→ **Task details**: Quote exactly, and only, the lines of the material below from the line with "namespace Sys2Proof.Machine" through the line with "def wbit (v".

--- Records for this exercise ---

/-! ### A commit, event by event (R84) -/

/-- The bus events of a whole commit: the five transfers in order, each answered ready. -/
def commitLog (s : State) : List BusEvent :=
  [SeqStep.s1, .s2, .s3, .s4, .s5].flatMap fun k => [.transfer (s.transfer k), .answeredReady]

/-- The bus events of a commit up to a phase: each phase from P_S1_ISSUE to P_ACK comes after one event more. -/
def shownAt (s : State) (p : Phase) : List BusEvent :=
  (commitLog s).take (p.code.toNat - 2)

theorem shownAt_congr {s t : State} (hW : t.W = s.W) (hq : t.params = s.params) : shownAt t = shownAt s := by
  funext p
  simp [shownAt, commitLog, State.transfer, hW, hq]

theorem shownAt_waitPhase (s : State) (k : SeqStep) :
    shownAt s k.waitPhase = shownAt s k.issuePhase ++ [.transfer (s.transfer k)] := by
  cases k <;> rfl

theorem shownAt_nextPhase (s : State) (k : SeqStep) :
    shownAt s k.nextPhase = shownAt s k.waitPhase ++ [.answeredReady] := by
  cases k <;> rfl

theorem shownAt_restart (s : State) : shownAt s .restart = shownAt s .ack := rfl

@[simp] theorem waiting_waitPhase (k : SeqStep) : waiting k.waitPhase = true := by cases k <;> rfl

@[simp] theorem waiting_issuePhase (k : SeqStep) : waiting k.issuePhase = false := by cases k <;> rfl

@[simp] theorem busEvents_advance (s t : State) : busEvents s (advance t) = busEvents s t := by
  simp [busEvents]

/-- R84: a step of the controller shows nothing on the block's port. -/
theorem busEvents_controller {s : State} (ht : s.turn = .controller) : busEvents s (complete s) = [] := by
  simp [busEvents, ht]

/-- R84: in a commit the block's operation shows exactly the events that its next phase comes after. -/
theorem shownAt_blockEffect {p : Phase} {s t : State} (he : BlockEffect s p t) (hp : s.phase = p)
    (ht : s.turn = .block) (h2 : 2 ≤ p.code.toNat) (hf : t.phase ≠ .fault) :
    shownAt s p ++ busEvents s t = shownAt s t.phase := by
  cases he with
  | poll | encode _ | overflow _ => exact absurd h2 (by decide)
  | @issue k _ =>
    have hne : s.transfer k ≠ .idle := by cases k <;> exact nofun
    simp [busEvents, hp, hne, shownAt_waitPhase]
  | @ready k hb => simp [busEvents, hp, ht, State.ready, hb, shownAt_nextPhase]
  | timeout _ => exact absurd rfl hf
  | spin hb _ => simp [busEvents, hp, State.ready, hb]
  | ack => simp [busEvents, hp, waiting, shownAt_restart]
  | restart | held _ => simp [busEvents, hp, waiting]
  | halt => exact absurd hp hf

/-- What every state of a commit from `s` meets that has not timed out, once it has shown `es`. -/
structure Writing (s t : State) (es : List BusEvent) : Prop where
  seq : SequenceInv t
  W : t.W = s.W
  params : t.params = s.params
  begun : 2 ≤ t.phase.code.toNat
  shown : t.phase ≠ .fault → es = shownAt s t.phase

section
variable {s t u : State} {es : List BusEvent}

/-- R128, R72: the launch premise is what the invariant asks for at P_S1_ISSUE. -/
theorem Writing.start (h : LaunchPremise s) (hw : s.wstate = .readOnly) (hp : s.phase = .s1Issue) : Writing s s [] := by
  obtain ⟨hb, ho, hm, _⟩ := h
  refine ⟨(sequenceInv_issue (k := .s1) hp).2 ⟨hw, ⟨hb, ho, hm⟩, trivial⟩, rfl, rfl, ?_, fun _ => ?_⟩
  · rw [hp]; decide
  · rw [hp]; rfl

theorem Writing.block (h : Writing s t es) (ht : t.turn = .block) (he : BlockEffect t t.phase u) :
    Writing s u (es ++ busEvents t u) := by
  have hmem := he.phase_mem rfl
  obtain ⟨_, _, _, _, hq⟩ := he.sameWorld
  refine ⟨h.seq.blockEffect rfl he, ?_, hq.trans h.params, h.begun.trans (code_le_of_mem_successors hmem h.begun),
    fun hf => ?_⟩
  · rcases he.W_cases with ⟨_, hW⟩ | ⟨henc, _⟩
    · exact hW.trans h.W
    · exact absurd h.begun (by rw [henc]; decide)
  · have hft : t.phase ≠ .fault := fun hft => hf (by simpa [hft, successors] using hmem)
    rw [h.shown hft, ← shownAt_congr h.W h.params]
    exact shownAt_blockEffect he rfl ht h.begun hf

theorem Writing.controller (h : Writing s t es) (hl : t.params.legal = true) (ht : t.turn = .controller) :
    Writing s (complete t) (es ++ busEvents t (complete t)) := by
  rw [busEvents_controller ht, List.append_nil]
  exact ⟨h.seq.complete hl, by simp [h.W], by simp [h.params], by simpa using h.begun, by simpa using h.shown⟩

theorem Writing.advance (h : Writing s t es) : Writing s (advance t) es := by
  refine ⟨h.seq.congr ?_ ?_ ?_ ?_ ?_ ?_ ?_ ?_, by simp [h.W], by simp [h.params], by simpa using h.begun,
    by simpa using h.shown⟩
  all_goals simp

/-- R84: a run of the block and the controller keeps to the commit. -/
theorem Writing.run (h : Writing s s []) (hr : Runs s es t) : Writing s t es := by
  induction hr with
  | refl => exact h
  | @tail t u es _ hturn hst ih =>
    obtain ⟨hl, ⟨ht, v, hv, rfl⟩ | ⟨ht, rfl⟩ | ⟨fate, ht, rfl⟩ | ⟨op, v, ht, _, _, rfl⟩⟩ := step_cases hst
    · rw [busEvents_advance]
      exact (ih.block ht (.ofExec hv)).advance
    · rw [busEvents_advance]
      exact (ih.controller hl ht).advance
    · simp [ht] at hturn
    · simp [ht] at hturn

end

end Safety

open Machine Safety
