-- ==== Sys2Proof/Machine/Bytes.lean ====
section
/-!
DEFINITION. Bit fields, little-endian bytes (00_scope.md R8), wrapping comparisons (R558) and
small list operations that every block of the module uses.
-/
namespace Sys2Proof.Machine

/-- Bits hi:lo of a number, both ends included (R8). -/
def nbits (v hi lo : Nat) : Nat := (v >>> lo) % 2 ^ (hi - lo + 1)

/-- Bits hi:lo of a register (R8). -/
def bits (v : Word) (hi lo : Nat) : Nat := nbits v.toNat hi lo

/-- One bit of a number. -/
def bit (v i : Nat) : Bool := v.testBit i

/-- One bit of a register. -/
def wbit (v : Word) (i : Nat) : Bool := v.toNat.testBit i

/-- A number placed at bit lo of a register. -/
def place (v lo : Nat) : Word := BitVec.ofNat 64 (v <<< lo)

/-- A flag as 0 or 1. -/
def b2n (b : Bool) : Nat := if b then 1 else 0

/-- The register whose bits hi:lo are set, as a mask. -/
def maskOf (hi lo : Nat) : Word := BitVec.ofNat 64 ((2 ^ (hi - lo + 1) - 1) <<< lo)

/-- A register with bits hi:lo replaced by a number. -/
def setBits (v : Word) (hi lo x : Nat) : Word :=
  (v &&& ~~~ maskOf hi lo) ||| (BitVec.ofNat 64 ((x % 2 ^ (hi - lo + 1)) <<< lo))

/-- The n low bytes of a number, lowest first (R8). -/
def leBytes : Nat → Nat → List Byte
  | 0, _ => []
  | n + 1, v => BitVec.ofNat 8 v :: leBytes n (v / 256)

/-- The number a little-endian byte string spells (R8). -/
def leNat : List Byte → Nat
  | [] => 0
  | b :: t => b.toNat + 256 * leNat t

/-- The number a most-significant-byte-first string spells. -/
def beNat (bs : List Byte) : Nat := bs.foldl (fun a b => a * 256 + b.toNat) 0

/-- The n low bytes of a number, highest first. -/
def beBytes (n v : Nat) : List Byte := (leBytes n v).reverse

/-- n bytes of a string from offset off; bytes past its end read 0. -/
def slice (bs : List Byte) (off n : Nat) : List Byte :=
  let t := (bs.drop off).take n
  t ++ List.replicate (n - t.length) 0

/-- The little-endian field of n bytes at offset off. -/
def fieldAt (bs : List Byte) (off n : Nat) : Nat := leNat (slice bs off n)

/-- A byte string with the bytes from offset off replaced. -/
def patch (bs : List Byte) (off : Nat) (v : List Byte) : List Byte :=
  bs.take off ++ v ++ bs.drop (off + v.length)

/-- A string brought to exactly n bytes, zeros added at its end. -/
def padTo (n : Nat) (bs : List Byte) : List Byte := slice bs 0 n

/-- "a is at or after b" on a counter that wraps at 2^w (R558). -/
def atOrAfter (w a b : Nat) : Bool := (a + 2 ^ w - b % 2 ^ w) % 2 ^ w < 2 ^ (w - 1)

/-- "a is later than b" on a counter that wraps at 2^w (R558). -/
def laterThan (w a b : Nat) : Bool := atOrAfter w a b && a % 2 ^ w != b % 2 ^ w

/-- "a is earlier than b" on a counter that wraps at 2^w (R558). -/
def earlierThan (w a b : Nat) : Bool := !atOrAfter w a b

/-- Rounding up a quotient. -/
def ceilDiv (a b : Nat) : Nat := (a + b - 1) / b

/-- A value rounded up to a multiple. -/
def roundUp (a m : Nat) : Nat := ceilDiv a m * m

/-- A field where 0 selects a default. -/
def orDefault (v d : Nat) : Nat := if v = 0 then d else v

/-- Element i of a list replaced. -/
def setAt {α : Type} (l : List α) (i : Nat) (f : α → α) : List α := l.modify i f

/-- The set bits of a number below n, ascending. -/
def setBitsOf (n v : Nat) : List Nat := (List.range n).filter (fun i => v.testBit i)

/-- The number of set bits below n. -/
def popcount (n v : Nat) : Nat := (setBitsOf n v).length

/-- The sum of a list of numbers. -/
def sumNat (l : List Nat) : Nat := l.foldl (· + ·) 0

/-- The value under a key in a list of pairs. -/
def lookupKey {α : Type} (k : Nat) (l : List (Nat × α)) : Option α :=
  (l.find? (fun p => p.1 == k)).map (·.2)

/-- A list of pairs with the value under a key put in or replaced. -/
def putKey {α : Type} (k : Nat) (v : α) : List (Nat × α) → List (Nat × α)
  | [] => [(k, v)]
  | (k', v') :: t => if k' = k then (k, v) :: t else (k', v') :: putKey k v t

/-- A list of pairs without a key. -/
def dropKey {α : Type} (k : Nat) (l : List (Nat × α)) : List (Nat × α) :=
  l.filter (fun p => p.1 != k)

/-- The first element a test accepts, and the list without it. -/
def takeFirst {α : Type} (p : α → Bool) : List α → Option (α × List α)
  | [] => none
  | a :: t => if p a then some (a, t) else (takeFirst p t).map (fun r => (r.1, a :: r.2))

/-- A number put into an ascending list without repeats. -/
def insertNat (n : Nat) : List Nat → List Nat
  | [] => [n]
  | a :: t => if n < a then n :: a :: t else if n = a then a :: t else a :: insertNat n t

/-- A list put in order by a comparison, keeping the order of equals. -/
def insertBy {α : Type} (le : α → α → Bool) (x : α) : List α → List α
  | [] => [x]
  | y :: t => if le x y then x :: y :: t else y :: insertBy le x t

/-- Insertion sort; equals keep their order. -/
def sortBy {α : Type} (le : α → α → Bool) (l : List α) : List α :=
  l.foldr (insertBy le) []

/-- The leading-one position of a number: floor(log2 v), 0 for 0. -/
def floorLog2 (v : Nat) : Nat := Nat.log2 v

/-- The least n with 2^n at least v. -/
def ceilLog2 (v : Nat) : Nat := if v ≤ 1 then 0 else Nat.log2 (v - 1) + 1

end Sys2Proof.Machine
end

---

→ **Exercise answer**:
namespace Sys2Proof.Machine

/-- Bits hi:lo of a number, both ends included (R8). -/
def nbits (v hi lo : Nat) : Nat := (v >>> lo) % 2 ^ (hi - lo + 1)

/-- Bits hi:lo of a register (R8). -/
def bits (v : Word) (hi lo : Nat) : Nat := nbits v.toNat hi lo

/-- One bit of a number. -/
def bit (v i : Nat) : Bool := v.testBit i

/-- One bit of a register. -/
def wbit (v : Word) (i : Nat) : Bool := v.toNat.testBit i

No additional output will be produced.